◆ EXERCISE MATERIALS:
%%

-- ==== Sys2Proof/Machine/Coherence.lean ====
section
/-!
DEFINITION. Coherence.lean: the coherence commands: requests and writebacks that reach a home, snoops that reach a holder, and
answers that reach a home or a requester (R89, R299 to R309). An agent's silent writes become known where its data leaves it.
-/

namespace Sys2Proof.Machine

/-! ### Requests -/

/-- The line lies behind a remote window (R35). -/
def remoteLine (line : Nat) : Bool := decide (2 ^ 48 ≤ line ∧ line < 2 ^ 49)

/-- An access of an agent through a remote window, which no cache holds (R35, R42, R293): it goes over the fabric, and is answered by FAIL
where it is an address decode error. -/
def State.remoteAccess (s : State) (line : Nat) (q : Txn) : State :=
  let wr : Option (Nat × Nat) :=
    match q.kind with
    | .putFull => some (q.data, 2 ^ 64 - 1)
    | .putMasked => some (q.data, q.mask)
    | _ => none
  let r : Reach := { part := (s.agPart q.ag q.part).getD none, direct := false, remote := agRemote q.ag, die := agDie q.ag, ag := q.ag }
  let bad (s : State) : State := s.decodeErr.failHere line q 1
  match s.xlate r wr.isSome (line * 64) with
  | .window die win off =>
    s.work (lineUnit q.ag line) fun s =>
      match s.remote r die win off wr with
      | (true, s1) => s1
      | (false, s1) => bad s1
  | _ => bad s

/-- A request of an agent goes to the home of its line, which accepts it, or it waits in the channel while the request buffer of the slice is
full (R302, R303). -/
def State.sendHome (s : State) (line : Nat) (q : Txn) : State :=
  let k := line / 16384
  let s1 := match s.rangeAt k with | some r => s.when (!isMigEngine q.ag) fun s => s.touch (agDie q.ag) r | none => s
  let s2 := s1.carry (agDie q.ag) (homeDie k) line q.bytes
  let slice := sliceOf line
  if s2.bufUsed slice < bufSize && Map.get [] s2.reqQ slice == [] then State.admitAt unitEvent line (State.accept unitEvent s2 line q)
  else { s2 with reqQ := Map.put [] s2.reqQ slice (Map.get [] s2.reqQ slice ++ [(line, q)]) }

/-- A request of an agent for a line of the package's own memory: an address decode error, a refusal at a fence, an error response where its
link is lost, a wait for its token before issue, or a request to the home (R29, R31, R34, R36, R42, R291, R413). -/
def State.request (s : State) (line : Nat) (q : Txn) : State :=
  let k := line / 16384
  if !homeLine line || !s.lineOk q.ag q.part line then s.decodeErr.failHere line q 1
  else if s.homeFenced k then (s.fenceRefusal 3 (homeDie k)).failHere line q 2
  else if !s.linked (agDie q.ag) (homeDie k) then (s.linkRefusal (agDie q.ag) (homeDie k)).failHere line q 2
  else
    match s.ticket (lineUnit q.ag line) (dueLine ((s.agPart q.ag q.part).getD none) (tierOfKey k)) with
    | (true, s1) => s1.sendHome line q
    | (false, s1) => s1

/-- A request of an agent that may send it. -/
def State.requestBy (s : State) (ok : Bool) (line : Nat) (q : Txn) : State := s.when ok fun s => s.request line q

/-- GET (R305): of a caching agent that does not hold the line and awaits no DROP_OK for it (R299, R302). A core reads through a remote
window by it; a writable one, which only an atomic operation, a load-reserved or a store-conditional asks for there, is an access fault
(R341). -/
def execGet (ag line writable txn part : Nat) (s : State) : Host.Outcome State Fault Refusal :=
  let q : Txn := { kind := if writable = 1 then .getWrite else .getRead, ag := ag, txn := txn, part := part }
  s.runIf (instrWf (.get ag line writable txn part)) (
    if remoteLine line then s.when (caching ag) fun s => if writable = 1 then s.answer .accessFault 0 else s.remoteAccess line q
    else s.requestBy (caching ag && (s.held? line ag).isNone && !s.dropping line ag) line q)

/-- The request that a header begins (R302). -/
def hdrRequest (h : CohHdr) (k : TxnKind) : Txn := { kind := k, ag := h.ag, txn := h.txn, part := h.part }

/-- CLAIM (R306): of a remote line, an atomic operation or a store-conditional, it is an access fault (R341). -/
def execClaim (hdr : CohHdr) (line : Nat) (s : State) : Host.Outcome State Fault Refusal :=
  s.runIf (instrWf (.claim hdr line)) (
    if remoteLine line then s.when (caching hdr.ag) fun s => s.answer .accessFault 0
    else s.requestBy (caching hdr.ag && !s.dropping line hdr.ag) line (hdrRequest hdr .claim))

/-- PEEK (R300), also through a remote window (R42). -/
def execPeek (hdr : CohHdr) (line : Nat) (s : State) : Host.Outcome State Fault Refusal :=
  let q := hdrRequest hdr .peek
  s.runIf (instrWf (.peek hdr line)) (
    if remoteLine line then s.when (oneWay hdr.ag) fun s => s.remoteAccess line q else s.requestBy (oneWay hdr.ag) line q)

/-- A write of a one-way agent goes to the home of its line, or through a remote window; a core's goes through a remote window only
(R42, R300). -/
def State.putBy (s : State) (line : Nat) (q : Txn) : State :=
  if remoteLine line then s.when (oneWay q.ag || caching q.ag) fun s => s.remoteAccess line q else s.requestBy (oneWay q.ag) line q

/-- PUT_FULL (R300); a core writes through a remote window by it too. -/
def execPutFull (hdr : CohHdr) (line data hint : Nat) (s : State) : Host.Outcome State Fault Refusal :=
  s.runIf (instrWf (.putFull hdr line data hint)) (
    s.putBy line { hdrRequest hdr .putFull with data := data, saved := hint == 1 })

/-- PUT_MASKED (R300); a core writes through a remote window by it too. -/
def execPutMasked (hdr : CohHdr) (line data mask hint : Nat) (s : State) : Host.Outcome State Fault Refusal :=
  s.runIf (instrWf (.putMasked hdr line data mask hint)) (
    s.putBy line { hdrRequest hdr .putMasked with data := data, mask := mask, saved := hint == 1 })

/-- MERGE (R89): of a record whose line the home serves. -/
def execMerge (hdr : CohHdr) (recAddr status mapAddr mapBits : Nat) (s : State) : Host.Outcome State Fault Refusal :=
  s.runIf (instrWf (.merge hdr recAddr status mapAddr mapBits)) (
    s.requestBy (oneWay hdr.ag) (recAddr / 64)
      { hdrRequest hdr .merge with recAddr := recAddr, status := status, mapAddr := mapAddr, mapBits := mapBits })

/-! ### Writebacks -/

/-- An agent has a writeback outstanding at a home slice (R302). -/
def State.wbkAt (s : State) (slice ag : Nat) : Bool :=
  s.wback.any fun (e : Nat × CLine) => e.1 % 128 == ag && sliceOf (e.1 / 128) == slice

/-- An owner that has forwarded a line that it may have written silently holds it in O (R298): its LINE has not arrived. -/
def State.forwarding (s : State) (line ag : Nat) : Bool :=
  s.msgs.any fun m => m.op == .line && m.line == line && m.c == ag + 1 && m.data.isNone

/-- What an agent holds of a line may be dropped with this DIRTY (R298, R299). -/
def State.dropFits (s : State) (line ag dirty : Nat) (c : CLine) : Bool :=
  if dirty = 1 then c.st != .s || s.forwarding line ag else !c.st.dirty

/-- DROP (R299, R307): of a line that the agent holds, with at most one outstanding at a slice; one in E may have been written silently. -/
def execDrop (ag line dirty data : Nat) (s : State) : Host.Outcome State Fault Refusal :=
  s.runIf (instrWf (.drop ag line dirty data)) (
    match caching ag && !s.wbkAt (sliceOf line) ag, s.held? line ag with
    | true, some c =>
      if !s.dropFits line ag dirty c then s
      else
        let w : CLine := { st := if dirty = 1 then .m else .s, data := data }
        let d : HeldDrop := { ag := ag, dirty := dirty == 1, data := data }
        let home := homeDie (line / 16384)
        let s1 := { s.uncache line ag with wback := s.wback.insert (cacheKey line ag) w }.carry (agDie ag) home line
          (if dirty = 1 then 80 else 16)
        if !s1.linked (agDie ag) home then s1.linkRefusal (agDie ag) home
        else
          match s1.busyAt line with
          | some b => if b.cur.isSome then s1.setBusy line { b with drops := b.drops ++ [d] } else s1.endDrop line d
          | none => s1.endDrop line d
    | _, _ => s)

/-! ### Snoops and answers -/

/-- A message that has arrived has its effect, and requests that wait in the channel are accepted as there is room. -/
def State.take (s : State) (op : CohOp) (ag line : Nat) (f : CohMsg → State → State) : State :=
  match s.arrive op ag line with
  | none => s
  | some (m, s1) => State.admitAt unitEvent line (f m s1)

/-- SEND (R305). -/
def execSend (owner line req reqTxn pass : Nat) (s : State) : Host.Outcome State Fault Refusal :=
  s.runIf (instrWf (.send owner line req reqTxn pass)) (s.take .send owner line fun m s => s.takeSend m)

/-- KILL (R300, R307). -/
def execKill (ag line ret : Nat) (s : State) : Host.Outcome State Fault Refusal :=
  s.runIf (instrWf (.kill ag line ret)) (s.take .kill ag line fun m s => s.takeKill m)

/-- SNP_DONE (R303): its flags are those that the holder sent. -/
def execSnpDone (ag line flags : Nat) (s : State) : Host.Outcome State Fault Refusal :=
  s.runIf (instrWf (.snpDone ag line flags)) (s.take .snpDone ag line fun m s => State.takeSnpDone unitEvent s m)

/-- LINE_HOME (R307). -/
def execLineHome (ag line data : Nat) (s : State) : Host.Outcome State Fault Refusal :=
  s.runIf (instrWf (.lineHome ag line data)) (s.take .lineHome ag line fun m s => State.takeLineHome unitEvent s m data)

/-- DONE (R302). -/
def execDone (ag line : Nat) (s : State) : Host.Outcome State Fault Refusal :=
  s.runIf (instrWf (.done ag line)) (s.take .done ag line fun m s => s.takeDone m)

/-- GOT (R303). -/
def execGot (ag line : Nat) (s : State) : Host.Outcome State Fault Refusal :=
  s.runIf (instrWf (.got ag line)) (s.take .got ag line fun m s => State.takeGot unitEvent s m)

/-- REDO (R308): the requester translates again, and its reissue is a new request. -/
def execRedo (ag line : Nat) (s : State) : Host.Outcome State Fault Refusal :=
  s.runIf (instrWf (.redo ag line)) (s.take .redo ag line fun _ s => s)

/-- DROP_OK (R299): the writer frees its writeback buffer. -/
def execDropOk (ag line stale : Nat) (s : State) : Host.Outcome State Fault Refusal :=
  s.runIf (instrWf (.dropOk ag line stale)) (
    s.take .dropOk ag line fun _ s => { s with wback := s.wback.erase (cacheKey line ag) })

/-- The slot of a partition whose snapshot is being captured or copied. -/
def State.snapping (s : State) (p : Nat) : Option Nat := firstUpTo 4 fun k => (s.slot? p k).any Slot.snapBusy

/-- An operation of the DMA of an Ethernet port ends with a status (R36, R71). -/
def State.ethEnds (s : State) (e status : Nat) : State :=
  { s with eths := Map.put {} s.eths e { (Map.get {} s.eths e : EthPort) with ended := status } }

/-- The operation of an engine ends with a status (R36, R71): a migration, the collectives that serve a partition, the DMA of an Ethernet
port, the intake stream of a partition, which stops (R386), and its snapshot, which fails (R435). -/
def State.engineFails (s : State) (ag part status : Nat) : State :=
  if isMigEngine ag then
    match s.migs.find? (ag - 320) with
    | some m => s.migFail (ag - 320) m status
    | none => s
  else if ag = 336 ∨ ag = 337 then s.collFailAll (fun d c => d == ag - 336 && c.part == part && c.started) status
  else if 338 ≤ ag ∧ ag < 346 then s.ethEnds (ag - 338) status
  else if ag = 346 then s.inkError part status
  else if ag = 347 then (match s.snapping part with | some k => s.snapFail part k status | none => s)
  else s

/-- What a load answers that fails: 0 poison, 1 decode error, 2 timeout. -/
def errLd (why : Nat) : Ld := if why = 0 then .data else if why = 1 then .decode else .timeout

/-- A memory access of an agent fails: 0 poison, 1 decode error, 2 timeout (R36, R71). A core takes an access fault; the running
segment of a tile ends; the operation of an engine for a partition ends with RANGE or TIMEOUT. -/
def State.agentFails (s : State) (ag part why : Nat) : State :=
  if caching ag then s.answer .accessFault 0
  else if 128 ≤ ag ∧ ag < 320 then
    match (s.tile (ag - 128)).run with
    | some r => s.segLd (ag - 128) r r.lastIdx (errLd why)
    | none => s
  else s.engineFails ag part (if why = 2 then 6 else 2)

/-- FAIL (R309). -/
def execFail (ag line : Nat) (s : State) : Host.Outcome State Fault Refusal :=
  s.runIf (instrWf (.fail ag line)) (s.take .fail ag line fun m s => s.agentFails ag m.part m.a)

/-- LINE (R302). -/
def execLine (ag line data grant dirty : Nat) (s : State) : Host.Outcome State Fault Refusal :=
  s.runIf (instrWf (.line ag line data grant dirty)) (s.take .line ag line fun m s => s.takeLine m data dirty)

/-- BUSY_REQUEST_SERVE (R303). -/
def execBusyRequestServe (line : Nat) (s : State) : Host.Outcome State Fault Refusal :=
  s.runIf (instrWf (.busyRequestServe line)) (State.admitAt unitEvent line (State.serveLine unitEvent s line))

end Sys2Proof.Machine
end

%%

◆ WORK TASK:
When copying the data above, please keep exactly the lines from its first line through the line with "link is lost, a", both ends included, and drop the rest.

◆ EXPECTED ANSWER:
-- ==== Sys2Proof/Machine/Coherence.lean ====
section
/-!
DEFINITION. Coherence.lean: the coherence commands: requests and writebacks that reach a home, snoops that reach a holder, and
answers that reach a home or a requester (R89, R299 to R309). An agent's silent writes become known where its data leaves it.
-/

namespace Sys2Proof.Machine

/-! ### Requests -/

/-- The line lies behind a remote window (R35). -/
def remoteLine (line : Nat) : Bool := decide (2 ^ 48 ≤ line ∧ line < 2 ^ 49)

/-- An access of an agent through a remote window, which no cache holds (R35, R42, R293): it goes over the fabric, and is answered by FAIL
where it is an address decode error. -/
def State.remoteAccess (s : State) (line : Nat) (q : Txn) : State :=
  let wr : Option (Nat × Nat) :=
    match q.kind with
    | .putFull => some (q.data, 2 ^ 64 - 1)
    | .putMasked => some (q.data, q.mask)
    | _ => none
  let r : Reach := { part := (s.agPart q.ag q.part).getD none, direct := false, remote := agRemote q.ag, die := agDie q.ag, ag := q.ag }
  let bad (s : State) : State := s.decodeErr.failHere line q 1
  match s.xlate r wr.isSome (line * 64) with
  | .window die win off =>
    s.work (lineUnit q.ag line) fun s =>
      match s.remote r die win off wr with
      | (true, s1) => s1
      | (false, s1) => bad s1
  | _ => bad s

/-- A request of an agent goes to the home of its line, which accepts it, or it waits in the channel while the request buffer of the slice is
full (R302, R303). -/
def State.sendHome (s : State) (line : Nat) (q : Txn) : State :=
  let k := line / 16384
  let s1 := match s.rangeAt k with | some r => s.when (!isMigEngine q.ag) fun s => s.touch (agDie q.ag) r | none => s
  let s2 := s1.carry (agDie q.ag) (homeDie k) line q.bytes
  let slice := sliceOf line
  if s2.bufUsed slice < bufSize && Map.get [] s2.reqQ slice == [] then State.admitAt unitEvent line (State.accept unitEvent s2 line q)
  else { s2 with reqQ := Map.put [] s2.reqQ slice (Map.get [] s2.reqQ slice ++ [(line, q)]) }

/-- A request of an agent for a line of the package's own memory: an address decode error, a refusal at a fence, an error response where its
link is lost, a wait for its token before issue, or a request to the home (R29, R31, R34, R36, R42, R291, R413). -/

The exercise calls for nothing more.